An elastic collision refers to a collision that helps in conserving the kinetic energy. Internal kinetic energy on the other hand refers to the sum of all the kinetic energising system. Elastic collisions can be got through the subatomic particles including the striking of the nuclei by the electrons. Macroscopic collisions on the other hand are not completely elastic and kit also includes- kinetic energy that is converted into different energy forms such as the transfer of heat that is the result of friction and sound. An example of the macroscopic collision includes- placing steel blocks on ice. Another major example of the elastic collision includes- the collision of two carts with soring bumpers in an air track. The air tracks and icy surfaces are frictionless and allow elastic collision upon them. Therefore there can be problems with a one dimensional collision between the objects. In order to solve the same problem it is necessary to use the momentum conservation equation of the kinetic energy that is internal. The equation for the same includes-
m1v1+ m2v2= m1v`1+m2v`2(Fnet=0)
In the equation (`) represents the values after collision. Therefore the elastic collision helps in conserving the internal kinetic energy and therefore includes kinetic energy before the collision equals the sum after collision.
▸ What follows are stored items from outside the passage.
-- ==== Sys2Proof/Proofs/Starts.lean ====
section
/-! SUPPORT. Starts: the next free line tag (R79), what a start writes (R78), and what a walk comes
through before it starts a slot (R75 to R77). -/

namespace Sys2Proof.Machine

open Sys2Proof.Safety

variable {s t : State} {g : Seg} {n : SlotNo} {r : Slot}

/-! ### The next free tag -/

/-- Of more values in turn than are taken, one is free. -/
theorem exists_free_tag {taken : List Byte} (few : taken.length < 256) (t : Byte) :
    ∃ k ≤ taken.length, t + BitVec.ofNat 8 k ∉ taken := by
  by_contra full
  push Not at full
  have distinct : ((List.range (taken.length + 1)).map fun k => t + BitVec.ofNat 8 k).Nodup := by
    refine List.Nodup.map_on (fun a ha b hb same => ?_) List.nodup_range
    rw [List.mem_range] at ha hb
    have same := congrArg BitVec.toNat (BitVec.add_right_inj _ |>.1 same)
    simp only [BitVec.toNat_ofNat] at same
    omega
  have taken := (List.subperm_of_subset distinct (l₂ := taken) fun x hx => by
    obtain ⟨k, hk, rfl⟩ := List.mem_map.1 hx
    exact full k (Nat.lt_succ_iff.1 (List.mem_range.1 hk))).length_le
  rw [List.length_map, List.length_range] at taken
  omega

/-- The next tag is the first free value after the counter (R79). -/
theorem nextTag_free (x : Segment) (few : (heldTags x).length < 256) :
    ∃ k ≤ (heldTags x).length, x.nextTag = x.tagCounter + 1 + BitVec.ofNat 8 k ∧
      x.nextTag ∉ heldTags x ∧ ∀ j < k, x.tagCounter + 1 + BitVec.ofNat 8 j ∈ heldTags x := by
  have free := exists_free_tag few (x.tagCounter + 1)
  obtain ⟨below, unused⟩ := Nat.find_spec free
  have taken : ∀ j < Nat.find free, x.tagCounter + 1 + BitVec.ofNat 8 j ∈ heldTags x := fun j hj =>
    not_not.1 fun h => Nat.find_min free hj ⟨(hj.le.trans below), h⟩
  have next : x.nextTag = x.tagCounter + 1 + BitVec.ofNat 8 (Nat.find free) :=
    nextFreeTag_eq _ 256 _ _ (below.trans_lt few) taken unused
  exact ⟨Nat.find free, below, next, next ▸ unused, taken⟩

theorem heldTags_length (x : Segment) :
    (heldTags x).length = x.outstanding.length + x.ring.length := by
  rw [heldTags, List.length_append, List.length_map, List.length_map]

/-! ### The start -/

theorem start_eq (hr : s.buffer.slots[n] = some r) :
    s.start g n r = { s with
      segs := put s.segs g { s.segs[g] with
        sendQueue := s.segs[g].sendQueue.erase n
        tagCounter := s.segs[g].nextTag
        profile := s.segs[g].adopted
        pendingProfile := none
        transceiver := .sending
          { slot := n, tag := s.segs[g].nextTag,
            telegram := commandTelegram r s.segs[g].nextTag, startedAt := s.pins.now } }
      buffer.slots := put s.buffer.slots n
        (some { r with attempts := r.attempts + 1, lineTag := some s.segs[g].nextTag })
      counters := bump s.counters (Counter.ofSegment g 0) 1
      occasions := s.occasions ++ [.examination g] } := by
  have slot : (s.leaveSendQueue g n).slot n = some r := hr
  simp only [State.start, count_eq, State.modifySlot, setSlot_eq, setSeg_eq, State.slot,
    Segment.startSending] at slot ⊢
  rw [slot, leaveSendQueue_eq]
  simp only [State.seg, put_same, put_put]
  rfl

theorem mayStart_iff : s.mayStart g r = true ↔
    (r.answerExpected = true → s.segs[g].outstanding.length < 4) := by
  have room : decide ((s.seg g).outstanding.length < Config.outstandingSize) = true ↔
      s.segs[g].outstanding.length < 4 := decide_eq_true_iff
  rw [State.mayStart, Bool.or_eq_true, Bool.not_eq_true', room]
  cases r.answerExpected <;> simp

theorem walkFrom_starts (rest : List SlotNo) (hr : s.buffer.slots[n] = some r)
    (may : r.answerExpected = true → s.segs[g].outstanding.length < 4) (opened : isOpen s r.cls) :
    State.walkFrom g (n :: rest) s = s.start g n r := by
  rw [State.walkFrom]
  simp only [show s.slot n = some r from hr, mayStart_iff.2 may, (classOpen_iff r.cls).2 opened,
    if_true]

/-! ### The walk -/

theorem isActive_iff {x : SegmentState} : x.isActive = true ↔ x = .active := by
  cases x <;> simp [SegmentState.isActive]

theorem isIdle_iff {x : Transceiver} : x.isIdle = true ↔ x = .idle := by
  cases x <;> simp [Transceiver.isIdle]

/-- The test of R75. -/
theorem walk_eq : s.walk g =
    if s.segs[g].state = .active ∧ s.segs[g].transceiver = .idle then
      State.walkFrom g s.segs[g].sendQueue s else s := by
  simp only [State.walk, isActive_iff, isIdle_iff]
  rfl

/-- No walk on a HELD segment, with a busy transceiver or with an empty queue (R75). -/
theorem walk_none (h : (∃ reason, s.segs[g].state = .held reason) ∨ s.segs[g].transceiver ≠ .idle ∨
    s.segs[g].sendQueue = []) : s.walk g = s := by
  rw [walk_eq]
  split
  · next go =>
    obtain ⟨reason, held⟩ | busy | empty := h
    · exact absurd (held.symm.trans go.1) nofun
    · exact absurd go.2 busy
    · rw [empty]
      rfl
  · rfl

/-- The state t is one that a walk of segment g on s comes through: of the chain only the two queues
have changed, and only slots whose class is shut (R76, R77). -/
structure Walked (s : State) (g : Seg) (t : State) : Prop where
  bank : t.bank = s.bank
  windowOpen : t.windowOpen = s.windowOpen
  clock : t.clock = s.clock
  chain : ∃ deferralQueue sendQueue, t.segs = put s.segs g { s.segs[g] with
    deferralQueue := deferralQueue, sendQueue := sendQueue }
  slots : ∀ (m : SlotNo) (x : Slot), t.buffer.slots[m] = some x → isOpen s x.cls →
    s.buffer.slots[m] = some x

theorem Walked.refl (s : State) (g : Seg) : Walked s g s :=
  ⟨rfl, rfl, rfl, ⟨_, _, (put_get s.segs g).symm⟩, fun _ _ h _ => h⟩

theorem Walked.isOpen (h : Walked s g t) (c : ClassNo) : isOpen t c ↔ isOpen s c := by
  simp only [Safety.isOpen, h.bank, h.windowOpen, h.clock]

theorem Walked.segment (h : Walked s g t) : ∃ deferralQueue sendQueue, t.segs[g] = { s.segs[g] with
    deferralQueue := deferralQueue, sendQueue := sendQueue } := by
  obtain ⟨dq, sq, chain⟩ := h.chain
  exact ⟨dq, sq, by rw [chain, put_same]⟩

theorem Walked.transceiver (h : Walked s g t) : t.segs[g].transceiver = s.segs[g].transceiver := by
  obtain ⟨dq, sq, e⟩ := h.segment
  rw [e]

theorem Walked.outstanding (h : Walked s g t) : t.segs[g].outstanding = s.segs[g].outstanding := by
  obtain ⟨dq, sq, e⟩ := h.segment
  rw [e]

theorem Walked.nextTag (h : Walked s g t) : t.segs[g].nextTag = s.segs[g].nextTag := by
  obtain ⟨dq, sq, e⟩ := h.segment
  rw [e]
  rfl

/-- A slot whose class is shut is handed back with its class unchanged. -/
theorem Walked.handBack (h : Walked s g t) (hr : t.buffer.slots[n] = some r)
    (shut : ¬ Safety.isOpen s r.cls) : Walked s g (t.handBack g n r) := by
  obtain ⟨bank, windowOpen, clock, ⟨dq, sq, chain⟩, slots⟩ := h
  have others : ∀ (y : Slot) (m : SlotNo) (x : Slot), (put t.buffer.slots n (some y))[m] = some x →
      y.cls = r.cls → Safety.isOpen s x.cls → s.buffer.slots[m] = some x := by
    intro y m x hx same opened
    rw [put_apply] at hx
    split at hx
    · obtain rfl := Option.some.inj hx
      exact absurd (same ▸ opened) shut
    · exact slots m x hx opened
  obtain ahead | due := Nat.lt_or_ge t.clock.uptime r.holdDeadline
  · rw [handBack_deferred ahead, hr, chain, put_same, put_put]
    exact ⟨bank, windowOpen, clock, ⟨_, _, rfl⟩, fun m x hx => others _ m x hx rfl⟩
  · rw [handBack_expired due, hr, chain, put_same, put_put]
    exact ⟨bank, windowOpen, clock, ⟨_, _, rfl⟩, fun m x hx => others _ m x hx rfl⟩

/-- The state t is u with a slot of the queue started that may start and whose class is open. -/
def State.StartsFrom (u : State) (g : Seg) (queue : List SlotNo) (t : State) : Prop :=
  ∃ n ∈ queue, ∃ r, u.buffer.slots[n] = some r ∧
    (r.answerExpected = true → u.segs[g].outstanding.length < 4) ∧ isOpen u r.cls ∧ t = u.start g n r

/-- Whatever a walk meets, it passes over and hands back, and then ends or starts a slot. -/
theorem walkFrom_cases (l : List SlotNo) (h : Walked s g t) :
    ∃ u, Walked s g u ∧ (State.walkFrom g l t = u ∨ u.StartsFrom g l (State.walkFrom g l t)) := by
  induction l generalizing t with
  | nil => exact ⟨t, h, .inl rfl⟩
  | cons n rest ih =>
    have later : ∀ {v}, Walked s g v → State.walkFrom g (n :: rest) t = State.walkFrom g rest v →
        ∃ u, Walked s g u ∧ (State.walkFrom g (n :: rest) t = u ∨
          u.StartsFrom g (n :: rest) (State.walkFrom g (n :: rest) t)) := by
      intro v hv e
      obtain ⟨u, hu, ended | ⟨m, hm, started⟩⟩ := ih hv
      · exact ⟨u, hu, .inl (e.trans ended)⟩
      · exact ⟨u, hu, .inr ⟨m, List.mem_cons_of_mem _ hm, e ▸ started⟩⟩
    cases hr : t.slot n with
    | none => exact later h (by rw [State.walkFrom, hr])
    | some r =>
      by_cases may : t.mayStart g r = true
      · by_cases opened : Safety.isOpen t r.cls
        · have may := mayStart_iff.1 may
          exact ⟨t, h, .inr ⟨n, List.mem_cons_self .., r, hr, may, opened,
            walkFrom_starts rest hr may opened⟩⟩
        · exact later (h.handBack hr (mt (h.isOpen _).2 opened))
            (walkFrom_handsBack rest hr (mayStart_iff.1 may) opened)
      · exact later h (by simp only [State.walkFrom, hr, may, if_false, Bool.false_eq_true])

/-- A walk starts a slot on an ACTIVE segment with an IDLE transceiver, or starts none. -/
theorem walk_cases (s : State) (g : Seg) : ∃ u, Walked s g u ∧ (s.walk g = u ∨
    (s.segs[g].state = .active ∧ s.segs[g].transceiver = .idle) ∧
      u.StartsFrom g s.segs[g].sendQueue (s.walk g)) := by
  rw [walk_eq]
  split
  · next go =>
    obtain ⟨u, walked, ended | started⟩ := walkFrom_cases s.segs[g].sendQueue (Walked.refl s g)
    · exact ⟨u, walked, .inl ended⟩
    · exact ⟨u, walked, .inr ⟨go, started⟩⟩
  · exact ⟨s, Walked.refl s g, .inl rfl⟩

/-- What a walk has started when it leaves a transceiver SENDING that was IDLE (R76 to R79). -/
theorem walk_sending {tx : Transmission} (idle : s.segs[g].transceiver = .idle)
    (sends : (s.walk g).segs[g].transceiver = .sending tx) :
    tx.slot ∈ s.segs[g].sendQueue ∧ s.segs[g].state = .active ∧ tx.tag = s.segs[g].nextTag ∧
      ∃ r, s.buffer.slots[tx.slot] = some r ∧ isOpen s r.cls ∧
        (r.answerExpected = true → s.segs[g].outstanding.length < 4) ∧
        (s.walk g).buffer.slots[tx.slot] =
          some { r with attempts := r.attempts + 1, lineTag := some tx.tag } := by
  obtain ⟨u, walked, ended | ⟨⟨active, -⟩, n, hn, r, hr, may, opened, started⟩⟩ := walk_cases s g
  · rw [ended, walked.transceiver, idle] at sends
    cases sends
  · have opened := (walked.isOpen _).1 opened
    rw [started, start_eq hr, put_same] at sends
    obtain rfl := Transceiver.sending.inj sends
    refine ⟨hn, active, walked.nextTag, r, walked.slots n r hr opened, opened, ?_, ?_⟩
    · rw [← walked.outstanding]
      exact may
    · rw [started, start_eq hr]
      exact put_same ..

end Sys2Proof.Machine

namespace Sys2Proof.Proofs

open Sys2Proof.Machine Sys2Proof.Safety

/-- Settles O35: the walk passes over what is held back and starts the first slot that is not. -/
theorem walkStarts : Obligations.WalkStarts := by
  rintro g s t hold rfl
  refine ⟨fun none => ?_, ?_⟩
  · rw [exec_startWalk hold]
    exact congrArg _ (walk_none (s := s.settle (.startWalk g)) none)
  · intro before after n r steps tag active idle queue hr out held may opened low htag taken free
    have next : s.segs[g].nextTag = tag := by
      rw [htag] at free ⊢
      exact nextFreeTag_eq _ 256 steps _ low taken free
    have left : s.segs[g].sendQueue.erase n = before ++ after := by
      rw [queue, List.erase_append_right _ out, List.erase_cons_head]
    rw [exec_startWalk hold,
      walk_passesOver (s := s.settle (.startWalk g)) active idle queue held,
      walkFrom_starts (s := s.settle (.startWalk g)) after hr may opened,
      start_eq (s := s.settle (.startWalk g)) hr]
    simp only [State.settle_segs, left, next, Segment.adopted]
    cases s.segs[g].pendingProfile <;> rfl

/-- Settles O37, by what a walk can do: the slot it starts still has the record it had, since only slots
with a shut class change before. -/
theorem onlyOpenClassesStart : Obligations.OnlyOpenClassesStart := by
  refine ⟨fun g s t tx chain bounds idle e sends => ?_, fun x four eight => ?_⟩
  · cases hold : s.pins.hold with
    | none =>
      rw [exec_startWalk hold] at e
      obtain rfl := Host.Outcome.next.inj e
      obtain ⟨queued, active, tag, started⟩ :=
        walk_sending (s := s.settle (.startWalk g)) idle sends
      have few : (heldTags s.segs[g]).length < 256 := by
        have := chain.outstanding
        have := bounds.rings g
        rw [heldTags_length]
        omega
      obtain ⟨-, -, -, unused, -⟩ := nextTag_free s.segs[g] few
      exact ⟨queued, active, fun held => unused (tag ▸ held), started⟩
    | some h =>
      have stays : exec (.startWalk g) s = .next s :=
        whileRunning_of_hold (fun s => (s.settle (.startWalk g)).walk g) (Option.isSome_of_mem hold)
      obtain rfl := Host.Outcome.next.inj (stays.symm.trans e)
      exact absurd (idle.symm.trans sends) nofun
  · have twelve : (heldTags x).length ≤ 12 := by
      rw [heldTags_length]
      omega
    obtain ⟨k, few, next⟩ := nextTag_free x (by omega)
    exact ⟨k, by omega, next⟩

end Sys2Proof.Proofs
end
An elastic collision includes- the encounter between bodies where the kinetic energy of both the bodies after the encounter in the collision equals to kinetic energy before encounter. Therefore the elastic collision occurs when there is a lack of net conversion in different forms. It can hereafter be said that an elastic collision that is considered to be perfect is one where there is no loss of kinetic energy even during the collision. The observation of momentum conservation and kinetic energy conservation can be done in an elastic collision. There is a collision in case there are two elastic bodies with mass m1 and m2. There also takes place a collision when the above mentioned two bodies have an initial velocity of u1 and u2. The formula of the elastic collision includes-
m1u1+ m2u2 = m1u1 + m2u2
Here, in this equation, m1 is equal to mass of the first body, m2 is equal to the mass of the second body, u1 is refers to the 1st bodies initial velocity and u2 includes- second bodies initial velocity. V1 is equal to first bodies final velocity, v2 includes the second bodies final velocity.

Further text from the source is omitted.